Martínez acredita que o chavismo vai aproveitar esse momento para "se radicalizar ainda mais e chegar em 2018 a eleições que domine amplamente ante um adversário dividido".
O custo político
No olho do furacão, os governadores opositores de Táchira (oeste), Anzoátegui (nordeste), Mérida (oeste) e Nueva Esparta (norte) defenderam sua decisão nesta terça.
"Assumimos o custo político para defender o voto de nossos eleitores", justificou a governadora de Táchira, Laidy Gómez, em coletiva ocorrida em um hotel, pois o Parlamento, controlado pela MUD, proibiu de usarem sua sede.
O analista Benigno Alarcón opina que "a incoerência (...) nunca paga em política".

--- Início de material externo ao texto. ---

/-- The filter pairing, code 0x05: both inputs of an enabled stream of KIND 0x1 have the same FIR and Glint settings. -/
def State.checkPairing (t : State) : Option Refused :=
  firstBad 0x05 (List.range 24) fun n =>
    let w := t.scfg n
    let i := scfgSrc w
    scfgEn w && decide (scfgKind w = 1) && decide (i < 23) &&
      !(decide (bitsOf (t.reg (R.FILT_CH i)) 30 0 = bitsOf (t.reg (R.FILT_CH (i + 1))) 30 0) &&
        decide (t.reg (R.FILT_GL i) = t.reg (R.FILT_GL (i + 1))))

/-- The context that an enabled task waits for through AFTER. -/
def State.afterOf (t : State) (c : Nat) : Option Nat :=
  let w := t.tcfg c
  if bitsOf w 31 31 = 1 ∧ cfgAfterEn w then some (cfgAfter w) else none

/-- Following AFTER links from x leads back to c. -/
def State.cycles (t : State) (c : Nat) : Nat → Nat → Bool
  | 0, _ => false
  | n + 1, x => match t.afterOf x with
    | some y => decide (y = c) || t.cycles c n y
    | none => false

/-- The task descriptors, code 0x06. -/
def State.checkTasks (t : State) : Option Refused :=
  let l := (List.range 255).filter fun c => bitsOf (t.tcfg c) 31 31 = 1
  firstOf [
    limit 0x06 8 ((List.range 256).filter fun c => bitsOf (t.tcfg c) 31 31 = 1).length 255,
    limit 0x06 10 ((List.range 32).filter fun k => t.b (F.IRQ_CFG_EN (200 + k))).length 32,
    firstBad 0x06 l fun c => match t.afterOf c with | some y => decide (cfgPhase (t.tcfg y) ≠ cfgPhase (t.tcfg c)) | none => false,
    firstBad 0x06 l fun c => t.cycles c 256 c,
    firstBad 0x06 l fun c => decide (6 ≤ cfgCore (t.tcfg c))]

/-! ## Tables (R217), CAN, network and panel -/

/-- Entry i of a table directory, as an address in the bank; none for an absent table. -/
def State.tableOf (s : State) (bank i : Nat) : Option Nat :=
  let o := s.rd (bank + 0x440 + 4 * i) 4
  if o = 0 then none else some (bank + o)

/-- The limits of a state machine, of a sentence format and of a curve. -/
def State.machineOk (s : State) (a : Nat) : Bool :=
  let st := s.rd a 1 + 1
  let ev := s.rd (a + 1) 1
  decide (1 ≤ ev ∧ ev ≤ 32) && (List.range (st * ev)).all fun i =>
    let e := s.rd (a + 8 + 2 * i) 2
    decide (e = 0xFFFF) || decide (e % 256 < st)

def State.sentenceOk (s : State) (a : Nat) : Bool := let n := s.rd (a + 5) 1; decide (1 ≤ n ∧ n ≤ 32)

def State.curveOk (s : State) (a : Nat) : Bool :=
  let n := s.rd a 1
  decide (2 ≤ n ∧ n ≤ 64) && (List.range (n - 1)).all fun i => dLt (s.rd (a + 8 + 16 * i) 8) (s.rd (a + 8 + 16 * (i + 1)) 8)

/-- Table i of the directory keeps its limits. -/
def State.tableKept (s : State) (bank i : Nat) : Bool :=
  match s.tableOf bank i with
  | none => true
  | some a => if i < 64 then s.machineOk a else if i < 192 then s.sentenceOk a else s.curveOk a

/-- The controllers whose registers are in use: an enabled even controller with DUP speaks for its twin. -/
def State.canOnes (s : State) : List Nat := (List.range 8).filter fun k => s.b (F.CAN_CTRL_EN k) && decide (s.canReg k = k)

/-- CYCLE_LEN equals a period in µs (R407). -/
def State.cycleLenOk (s : State) (k us : Nat) : Bool := decide (bitsOf (s.eff (R.CAN_TTCYC k)) 31 16 = us)

/-- Controller k takes its cycles from the tick. -/
def State.tickLocked (s : State) (k : Nat) : Bool := bitsOf (s.eff (R.CAN_TT k)) 29 29 = 1
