/-! ## Non-command outputs (R274) -/

/-- Analogue output a, direct and non-command, holds VAL; switched off it holds code 0 (R277). -/
def State.refreshAo (s : State) (a : Nat) : State :=
  if !s.b (F.LOOP_AOCFG_EN a) then s.put (F.LOOP_AO_REL a) 0
  else if !s.aoCommand a && (s.driverOf a).isNone then s.put (F.LOOP_AO_REL a) (s.f (F.LOOP_AO_VAL a))
  else s

/-- GPIO k, a non-command output, is at its OUT level. -/
def State.refreshGpio (s : State) (k : Nat) : State :=
  if s.gpioOut k && !s.gpioCommand k then s.gpioLevel k (s.bit R.LOOP_GPIO_OUT_LO k) else s

/-- Every non-command output is as last written. -/
def State.refreshDirect (s : State) : State :=
  (List.range 48).foldl (·.refreshGpio ·) ((List.range 16).foldl (·.refreshAo ·) s)

/-- A write of LOOP_AOCFGa: the class bit waits for the next Release (R272). -/
def State.aocfgWrite (s : State) (a : Nat) (v : Word) : State := (s.setLater (R.LOOP_AOCFG a) (s.plain (R.LOOP_AOCFG a) v)).refreshAo a

/-- A write of LOOP_AOa. -/
def State.aoWrite (s : State) (a : Nat) (v : Word) : State := (s.put (F.LOOP_AO_VAL a) (bitsOf v 15 0)).refreshAo a

/-- A write of a GPIO direction word, which takes effect only in Stop (R279). -/
def State.gpioDirWrite (s : State) (m : Master) (r : Nat) (v : Word) : State :=
  if s.mode = .stop then (List.range 48).foldl (·.refreshGpio ·) (s.writeReg r v) else s.recordWrite m r v

/-- A write of a GPIO output word (R273, R274). -/
def State.gpioOutWrite (s : State) (r : Nat) (v : Word) : State := (List.range 48).foldl (·.refreshGpio ·) (s.writeReg r v)

/-! ## A Release (R31, R275, R276) -/

/-- The substitute code of analogue output a: SUB, or the released code under HOLD unless the output is released-empty (R276). -/
def State.subCode (s : State) (a : Nat) (released : Option Nat) : Nat :=
  match released with
  | some v => if s.b (F.LOOP_AOCFG_HOLD a) then v else s.f (F.LOOP_AOCFG_SUB a)
  | none => s.f (F.LOOP_AOCFG_SUB a)

/-- The substitute code that a command-class engine tracks: under HOLD its output's code at the time (R276, R287). -/
def State.engineSub (s : State) (e : Nat) : Nat :=
  let a := s.f (F.LOOP_CFG_OUT e)
  s.subCode a ((tget? s.out.rSp e).map fun _ => s.f (F.LOOP_AO_REL a))

/-- What a direct command analogue output is loaded with at this Release; none: it holds its code. -/
def State.aoLoad (s : State) (a : Nat) : Option Nat :=
  match tget? s.out.rAo a with
  | none => some (s.f (F.LOOP_AOCFG_SUB a))
  | some v =>
    if s.mode ≠ .stop then some v
    else if s.out.firstStop then some (s.subCode a (some v))
    else none

/-- The level a command GPIO output is loaded with at this Release; none: it holds its level. -/
def State.gpioLoad (s : State) (k : Nat) : Option Nat :=
  let sub := b2n (s.bit R.LOOP_GPIO_SUB_LO k)
  match tget? s.out.rGpio k with
  | none => some sub
  | some v =>
    if s.mode ≠ .stop then some v
    else if s.out.firstStop then some (if s.bit R.LOOP_GPIO_HOLD_LO k then v else sub)
    else none

/-- Load analogue output a, a command output, at the Release edge. -/
def State.releaseAo (s : State) (a : Nat) : State :=
  if s.aoCommand a && s.b (F.LOOP_AOCFG_EN a) then
    match s.driverOf a with
    | none => (match s.aoLoad a with
      | some v => s.put (F.LOOP_AO_REL a) v
      | none => s).driveAo a
    | some e =>
      if (tget? s.out.rSp e).isNone || (decide (s.mode = .stop) && s.out.firstStop) then (s.put (F.LOOP_AO_REL a) (s.engineSub e)).driveAo a
      else s
  else s

/-- Load command GPIO k, and drive it while ownership is held. -/
def State.releaseGpio (s : State) (k : Nat) : State :=
  if s.gpioCommand k then
    let s := match s.gpioLoad k with
      | some v => { s with out := { s.out with gLevel := tput s.out.gLevel k v } }
      | none => s
    if s.b F.LOOP_STATUS_OWNED then s.gpioLevel k (decide (tget 0 s.out.gLevel k = 1)) else s
  else s

/-- The Release in the loop island: classes take effect, in Run the last committed set is released, and every command output is loaded for
the mode; command pins are driven from here on when the module holds ownership (R31, R32, R275, R276). -/
def State.loopRelease (s : State) : State :=
  let s := (s.takeEffect (R.LOOP_AOCFG 0) (R.LOOP_AOCFG 16)).takeEffect R.LOOP_GPIO_CMD_LO (R.LOOP_GPIO_CMD_HI + 4)
  let s := s.putb F.LOOP_STATUS_OWNED s.drives
  let s := if s.mode = .run then
      { s with out := { s.out with rAo := s.out.cAo, rGpio := s.out.cGpio, rSp := s.out.cSp }, shd := { s.shd with released := if s.out.committed then s.shd.plan else s.shd.released } }
    else s
  let s := (List.range 16).foldl (·.releaseAo ·) s
  let s := (List.range 48).foldl (·.releaseGpio ·) s
  let s := s.refreshDirect
  { s with out := { s.out with substituted := decide (s.mode = .stop), firstStop := false } }
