/-- Confirmation of a trial (R208). -/
def State.confirmTrial (s : State) : State :=
  if s.b F.PRG_STATUS_TRIAL then
    ((((s.put F.PRG_STATUS_TRIAL 0).put F.PRG_STATUS_FAILS 0).put F.PRG_TRIAL_CNT_TCNT 0).writeRoles).event 0x0304 s.versions
  else s

/-- A tick spent in Run counts in a trial (R208). -/
def State.countTrial (s : State) : State :=
  if s.b F.PRG_STATUS_TRIAL && decide (s.mode = .run) then s.count F.PRG_TRIAL_CNT_TCNT else s

/-- TRIAL_CONFIRMED: the trial count has reached TRIAL_TICKS (R208). -/
def execTrialConfirmed (s : State) : Host.Outcome State Fault Refusal :=
  if s.b F.PRG_STATUS_TRIAL && decide (max 1 (s.f F.PRG_CTRL_TRIAL_TICKS) ≤ s.f F.PRG_TRIAL_CNT_TCNT) then .next s.confirmTrial
  else .next s

end Sys2Proof.Machine
end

Já Martínez considera que a MUD se distancia ainda mais de seus seguidores, desanimados depois de não conseguir tirar Maduro do poder com quatro meses de protestos, que deixaram 125 mortos.
"Que maneira de desencantar milhões de pessoas que estavam esperando resistência. É a sua morte política", declarou Margarita García, comerciante de 52 anos, em San Cristóbal, capital de Táchira.
Gendrick Parra, vendedor de 38 anos, considerou que o quinto governador opositor, Juan Pablo Guanipa, de Zulia (noroeste), devia juramentar pois disputou as eleições sob as regras do chavismo.
A Constituinte decidirá se irá convocar novas eleições em Zulia.
"O governo ganha mais terreno a cada dia fazendo com que as pessoas se decepcionem e não queiram sair para votar", acrescentou Parra, em Maracaibo, capital de Zulia.
Mas Evelinda Villalobos, corretora de seguros em Maracaibo, de 55 anos, acredita que Guanipa foi o único que teve as "vontades bem colocadas".